Inline aliases with ->:

expr: term "+" term -> addition
    | term "-" term -> subtraction

Fake terminals

A name like COMMENT_ (uppercase ending with _) defines a fake terminal -- described like a nonterminal but collapsed into a single token. Useful for structures that regular expressions cannot describe (e.g. nested block comments).

Lexer modes

Following ANTLR's approach, a modal lexer is supported. Terminals before the first #mode belong to all modes.

LBRACE: "{" -> +inner    // push mode
RBRACE: "}" -> -         // pop mode

#inner
CONTENT: /[^{}]+/
Syntax Effect
-> +mode push mode onto stack
-> - pop one mode
-> -N pop N modes
-> -- clear the stack
-> mode replace top of stack

Ignoring tokens

%ignore " "
%ignore /\/\/[^\n]*/    // ignore line comments

Project structure

boho/
  __init__.py            # exports the Boho class
  boho.py                # main orchestrator
  lexer.py               # modal finite-automaton lexer
  lexer_generator.py     # terminal descriptions -> lexer DFA
  parser.py              # LR(1) shift-reduce parser
  parser_generator.py    # grammar -> LR(1) parse tables
  grammar_interpreter.py # interprets the Boho metalanguage
  interpreter.py         # base Interpreter class (visitor pattern)
  objects.py             # Token, Tree, LR1Item dataclasses
  regex.py               # regex-to-DFA via greenery
  grammars.py            # pre-compiled Boho grammar tables
docs/                    # English documentation
slo-dokumentacija/       # Slovenian documentation
examples/                # usage examples
tests/                   # test suite

How it works

  1. Your grammar string is parsed by Boho's own (bootstrapped) parser.
  2. Terminal descriptions are compiled into merged DFAs for a modal lexer.
  3. Grammar rules are compiled into LR(1) parse tables.
  4. At runtime, input text is tokenized by the lexer and then parsed into a Tree of Token leaves.

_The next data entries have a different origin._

/-- Settles O20: the settle is one timed phase, entered at acceptance, whose exit sets INIT_DONE and DONE. -/
theorem initSettlesForItsTicks : Obligations.InitSettlesForItsTicks := by
  refine fun s hv _ => ⟨_, rfl, rfl, fun hr => ?_⟩
  obtain ⟨-, -, -, hS, -⟩ := Config.ticks_of_valid hv
  have h1 := s.cfg.one_le_tSettle
  refine ⟨fun j hj => ?_, ?_⟩
  · exact ⟨_, runFor_within { s.acceptance with op := .init, initDone := false } .settle _ j hv rfl hj hS
      (State.noReset_mono (s := s) hr hj.le), rfl, rfl, rfl, rfl, rfl, rfl⟩
  · exact ⟨_, runFor_phase { s.acceptance with op := .init, initDone := false } .settle _ hv rfl h1 hS hr,
      State.status_of_done rfl rfl rfl rfl, rfl⟩

/-! ### The ready-wait (R103, R104, R116) -/

/-- A high poll that is not the last allowed starts a hold (R103). -/
theorem step_highPoll {s : State} (hv : s.cfg.valid = true) (hf : s.fsm = .wait) (hs : s.seen 0 = true)
    (ha : ∀ b, s.cfg.readyTimeoutPolls = some b → s.pollCnt.toNat + 1 < b) (hr : (s.portAt 0).rst = false) :
    step s = .next ((s.clocked.withPollCnt (pollCntAfter s 1)).enter .pollHold s.cfg.tPoll) := by
  rw [step_poll hv hr hf, hs]
  cases hk : s.cfg.readyTimeoutPolls with
  | none =>
    have hkeep : pollCntAfter s 1 = s.pollCnt := if_pos hk
    rw [hkeep]
    exact poll_high_free (s := s.clocked) hk
  | some k =>
    have hcount : pollCntAfter s 1 = s.pollCnt + 1#32 := if_neg (by simp [hk])
    rw [hcount]
    exact poll_high_counted (s := s.clocked) hk (ha k hk)

/-- One poll more takes its own tick and a hold. -/
theorem pollTicks_succ (c : Config) (k : Nat) : c.pollTicks (k + 1) = c.pollTicks k + (1 + c.tPoll) := Nat.succ_mul ..

/-- A high poll that is not the last allowed adds one to POLLCNT where there is a timeout (R31). -/
theorem pollCntAfter_one_toNat {s : State} {b : Nat} (hv : s.cfg.valid = true) (hb : s.cfg.readyTimeoutPolls = some b)
    (hlt : s.pollCnt.toNat + 1 < b) : (pollCntAfter s 1).toNat = s.pollCnt.toNat + 1 := by
  have := Config.timeout_of_valid hv hb
  simp [pollCntAfter, hb]
  omega

/-- The phases of the ready-wait. -/
def FSM.readyWait (f : FSM) : Prop := f = .wait ∨ f = .pollHold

Boho is self-hosting -- its own metalanguage is specified in Boho (see examples/boho_in_boho.py).

API

Boho(grammar, log=False)

Create a parser from a grammar string. Set log=True to print the generated lexer and parser tables.

Boho.from_tables(lex_table, pars_table)

Create a parser from pre-computed lexer and parser tables. Skips the (potentially slow) grammar-to-tables compilation.

Boho.load(path)

Create a parser from a JSON file previously written by save().

boho.save(path)

Write the current [lex_table, pars_table] to a JSON file for fast reloading.

boho.tables

A [lex_table, pars_table] list — ready to pass back into from_tables or serialize yourself.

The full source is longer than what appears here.